Curtis and Gay mentioned that there have been some high-profile suspensions of American sports broadcasters. While those suspended might have had vocal support from colleagues, can you remember widespread boycotting or refusals to work in a sign of solidarity?

The most high-profile example might have been the time when ESPN suspended Jemele Hill for two weeks in 2017 after comments she made on Twitter. A month after Hill called then-President Donald Trump a white supremacist, Hill criticized Dallas Cowboys owner Jerry Jones, who said he would bench any players who “disrespect the flag.” Hill suggested that if anyone strongly opposed Jones’ stance, they should boycott his advertisers.

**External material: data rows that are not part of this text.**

-- ==== Sys2Proof/Laws/Timers.lean ====
section
/-! SUPPORT. The timer unit (spec 60 R127 to R131): what the tick count and one update do. -/

namespace Sys2Proof.Machine

/-- A timer falls by the ticks and not below zero (spec 60 R130). -/
@[simp] theorem toNat_countDown (t : Byte) (n : Nat) : (countDown t n).toNat = t.toNat - n := by
  have := t.isLt
  simp [countDown]
  omega

@[simp] theorem countDown_zero (t : Byte) : countDown t 0 = t := by
  apply BitVec.eq_of_toNat_eq; simp

/-- The tick count is the number of whole periods up to the time presented (spec 60 R129). -/
theorem tickCount_spec {now anchor : Nat} (h : anchor ≤ 3 * now) :
    anchor + 50 * tickCount now anchor ≤ 3 * now ∧ 3 * now < anchor + 50 * tickCount now anchor + 50 := by
  simp only [tickCount, if_pos h, Config.tickPeriod3]; omega

/-- Time behind the anchor gives no tick (spec 60 R129). -/
theorem tickCount_of_lt {now anchor : Nat} (h : 3 * now < anchor) : tickCount now anchor = 0 := by
  simp [tickCount]; omega

/-- No tick is due within one period of the anchor. -/
theorem tickCount_eq_zero {now anchor : Nat} (h : 3 * now < anchor + 50) : tickCount now anchor = 0 := by
  simp only [tickCount, Config.tickPeriod3]; split <;> omega

/-- After an update no due tick is left undelivered: the timer clause of the invariant. -/
theorem advanceTimers_due (s : State) :
    3 * s.advanceTimers.nowMs < s.advanceTimers.anchor3 + Config.tickPeriod3 := by
  simp only [advanceTimers_nowMs, advanceTimers_anchor3, Config.tickPeriod3]
  by_cases h : s.anchor3 ≤ 3 * s.nowMs
  · have := tickCount_spec h; omega
  · omega

/-- With no tick due an update changes nothing. -/
theorem advanceTimers_of_zero (s : State) (h : tickCount s.nowMs s.anchor3 = 0) :
    s.advanceTimers = s := by
  simp [State.advanceTimers, State.applyTicks, h]

end Sys2Proof.Machine
end

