/-- Everything a body can do: the poll, an unassigned opcode, or an instruction. -/
theorem stepBody_cases {s u : State} (h : stepBody s = .next u) :
    (∃ x, s.wait = .awaitingKey x ∧ u = s.pollKeyboard x) ∨
    (s.wait = .running ∧ (∃ e, decode s.fetch = .error e) ∧ u = s.advancePC) ∨
    (s.wait = .running ∧ ∃ i, decode s.fetch = .ok i ∧ exec i s.advancePC = .next u) := by
  cases hw : s.wait with
  | awaitingKey x =>
    rw [stepBody_awaiting hw] at h
    exact .inl ⟨x, rfl, (Host.Outcome.next.inj h).symm⟩
  | running =>
    rw [stepBody_running hw] at h
    obtain ⟨i, hdecode, hexec⟩ | ⟨herror, hexec⟩ := execWord_cases s.fetch s.advancePC
    · exact .inr (.inr ⟨rfl, i, hdecode, hexec ▸ h⟩)
    · exact .inr (.inl ⟨rfl, herror, (Host.Outcome.next.inj (hexec ▸ h)).symm⟩)

/-- The body leaves time, anchor and pending list to the timer update and the host. -/
theorem stepBody_host {s u : State} (h : stepBody s = .next u) :
    u.anchor3 = s.anchor3 ∧ u.nowMs = s.nowMs ∧ u.pending = s.pending := by
  obtain ⟨x, -, rfl⟩ | ⟨-, -, rfl⟩ | ⟨-, i, -, hexec⟩ := stepBody_cases h
  · simp
  · simp
  · obtain ⟨-, hanchor, hnow, hpending⟩ := exec_host hexec
    exact ⟨hanchor, hnow, hpending⟩

/-- Only FX15 writes `DT` before the timer update. -/
theorem stepBody_DT {s u : State} (h : stepBody s = .next u)
    (hno : s.wait = .running → ∀ x, decode s.fetch ≠ .ok (.ldDtVx x)) : u.DT = s.DT := by
  obtain ⟨x, -, rfl⟩ | ⟨-, -, rfl⟩ | ⟨hw, i, hdecode, hexec⟩ := stepBody_cases h
  · simp
  · simp
  · exact (exec_DT hexec fun x hi => hno hw x (hi ▸ hdecode)).trans (advancePC_DT s)

/-- Only FX18 writes `ST` before the timer update. -/
theorem stepBody_ST {s u : State} (h : stepBody s = .next u)
    (hno : s.wait = .running → ∀ x, decode s.fetch ≠ .ok (.ldStVx x)) : u.ST = s.ST := by
  obtain ⟨x, -, rfl⟩ | ⟨-, -, rfl⟩ | ⟨hw, i, hdecode, hexec⟩ := stepBody_cases h
  · simp
  · simp
  · exact (exec_ST hexec fun x hi => hno hw x (hi ▸ hdecode)).trans (advancePC_ST s)

/-! ## The invariant (spec 10 R13, R25; 60 R129) -/

/-- Every instruction keeps the canonical form of memory: FX33 and FX55 store byte by byte, and no
other stores. -/
theorem exec_mem_wf {i : Instr} {s t : State} (h : exec i s = .next t) (hm : s.mem.wf) :
    t.mem.wf := by
  cases hstores : i.storesMemory with
  | false => rw [exec_mem h hstores]; exact hm
  | true =>
    cases i
    case ldBVx x =>
      obtain rfl := Host.Outcome.next.inj h
      exact writeBytes_wf hm (s.indexed 0) (bcdDigits (s.readV x))
    case ldMemIVx x =>
      obtain rfl := Host.Outcome.next.inj h
      exact storeV_mem_wf s hm (s.indexed 0) (x.toNat + 1)
    all_goals simp [Instr.storesMemory] at hstores

theorem toNat_maskI (n : Nat) : (maskI n).toNat = n % 4096 := by
  rw [maskI, BitVec.toNat_ofNat]; omega

/-- Every value written to `I` has 12 significant bits. -/
theorem exec_I_lt {i : Instr} {s t : State} (h : exec i s = .next t) (hs : s.I.toNat < 4096) :
    t.I.toNat < 4096 := by
  have hmask (n : Nat) : (maskI n).toNat < 4096 := by rw [toNat_maskI]; omega
  cases hwrites : i.writesIndex with
  | false => rw [exec_I h hwrites]; exact hs
  | true =>
    cases i
    case ldIAddr nnn =>
      obtain rfl := Host.Outcome.next.inj h
      rw [setI_I, toNat_zextAddr]; exact nnn.isLt
    case ldFVx x =>
      obtain rfl := Host.Outcome.next.inj h
      rw [setI_I, toNat_glyphAddress]; omega
    case addIVx x | ldMemIVx x | ldVxMemI x =>
      obtain rfl := Host.Outcome.next.inj h
      exact hmask _
    all_goals simp [Instr.writesIndex] at hwrites

/-- A step of the interpreter keeps the invariant; its timer clause holds after every update,
whatever the time before it. -/
theorem interpreterStep_inv {s t : State} (hm : s.mem.wf) (hI : s.I.toNat < 4096)
    (h : interpreterStep s = .next t) : t.Inv := by
  obtain ⟨u, hbody, rfl⟩ := interpreterStep_eq_next.1 h
  obtain ⟨hum, huI⟩ : u.mem.wf ∧ u.I.toNat < 4096 := by
    obtain ⟨x, -, rfl⟩ | ⟨-, -, rfl⟩ | ⟨-, i, -, hexec⟩ := stepBody_cases hbody
    · rw [pollKeyboard_mem, pollKeyboard_I]; exact ⟨hm, hI⟩
    · exact ⟨hm, hI⟩
    · exact ⟨exec_mem_wf hexec hm, exec_I_lt hexec hI⟩
  exact ⟨hum, huI, advanceTimers_due u⟩

/-- The power-on state meets the invariant. -/
theorem reset_inv : State.reset.Inv := ⟨reset_mem_wf, by decide, by decide⟩

/-- Every transaction of the host keeps the invariant. -/
theorem transact_inv {a : Transaction} {s t : State} (hs : s.Inv) (h : transact a s = .next t) :
    t.Inv := by
  obtain ⟨hm, hI, hdue⟩ := hs
  cases a
  case step now => exact interpreterStep_inv (s := s.presentTime now) hm hI h
  case powerOn seed => obtain rfl := Host.Outcome.next.inj h; exact reset_inv
  case reset =>
    obtain rfl := Host.Outcome.next.inj h
    have hI0 : State.reset.I.toNat < 4096 := by decide
    exact ⟨hm, hI0, hdue⟩
  case setKey k p => obtain rfl := Host.Outcome.next.inj h; exact ⟨hm, hI, hdue⟩
  case storeByte a b =>
    obtain rfl := Host.Outcome.next.inj h; exact ⟨write_wf hm a b, hI, hdue⟩
  case storeBytes a bs =>
    obtain rfl := Host.Outcome.next.inj h; exact ⟨writeBytes_wf hm a bs, hI, hdue⟩
  case storeWords a ws e =>
    obtain rfl := Host.Outcome.next.inj h; exact ⟨writeWords_wf hm a ws e, hI, hdue⟩

/-! ## Time, anchor and pending list do not act on a body (spec 60, a model without time) -/

/-- The same machine with another time, anchor and pending list. -/
def State.withHost (s : State) (now anchor : Nat) (p : List Transaction) : State :=
  { s with nowMs := now, anchor3 := anchor, pending := p }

At the time, Hill was co-hosting “SportsCenter” and her co-host Michael Smith did sit out a show while she was suspended. But there certainly was not a massive boycott and a disruption of coverage, like the one we saw over the weekend after the BBC suspended Lineker.

As Curtis said on the pod, “I don’t remember mass numbers of them saying, ‘If she’s not on the air, I’m not.’”

And, looking back, it’s too bad that Hill didn’t have the kind of support Lineker received from colleagues.

This piece originally appeared in The Poynter Report, our daily newsletter for everyone who cares about the media. Subscribe to The Poynter Report here.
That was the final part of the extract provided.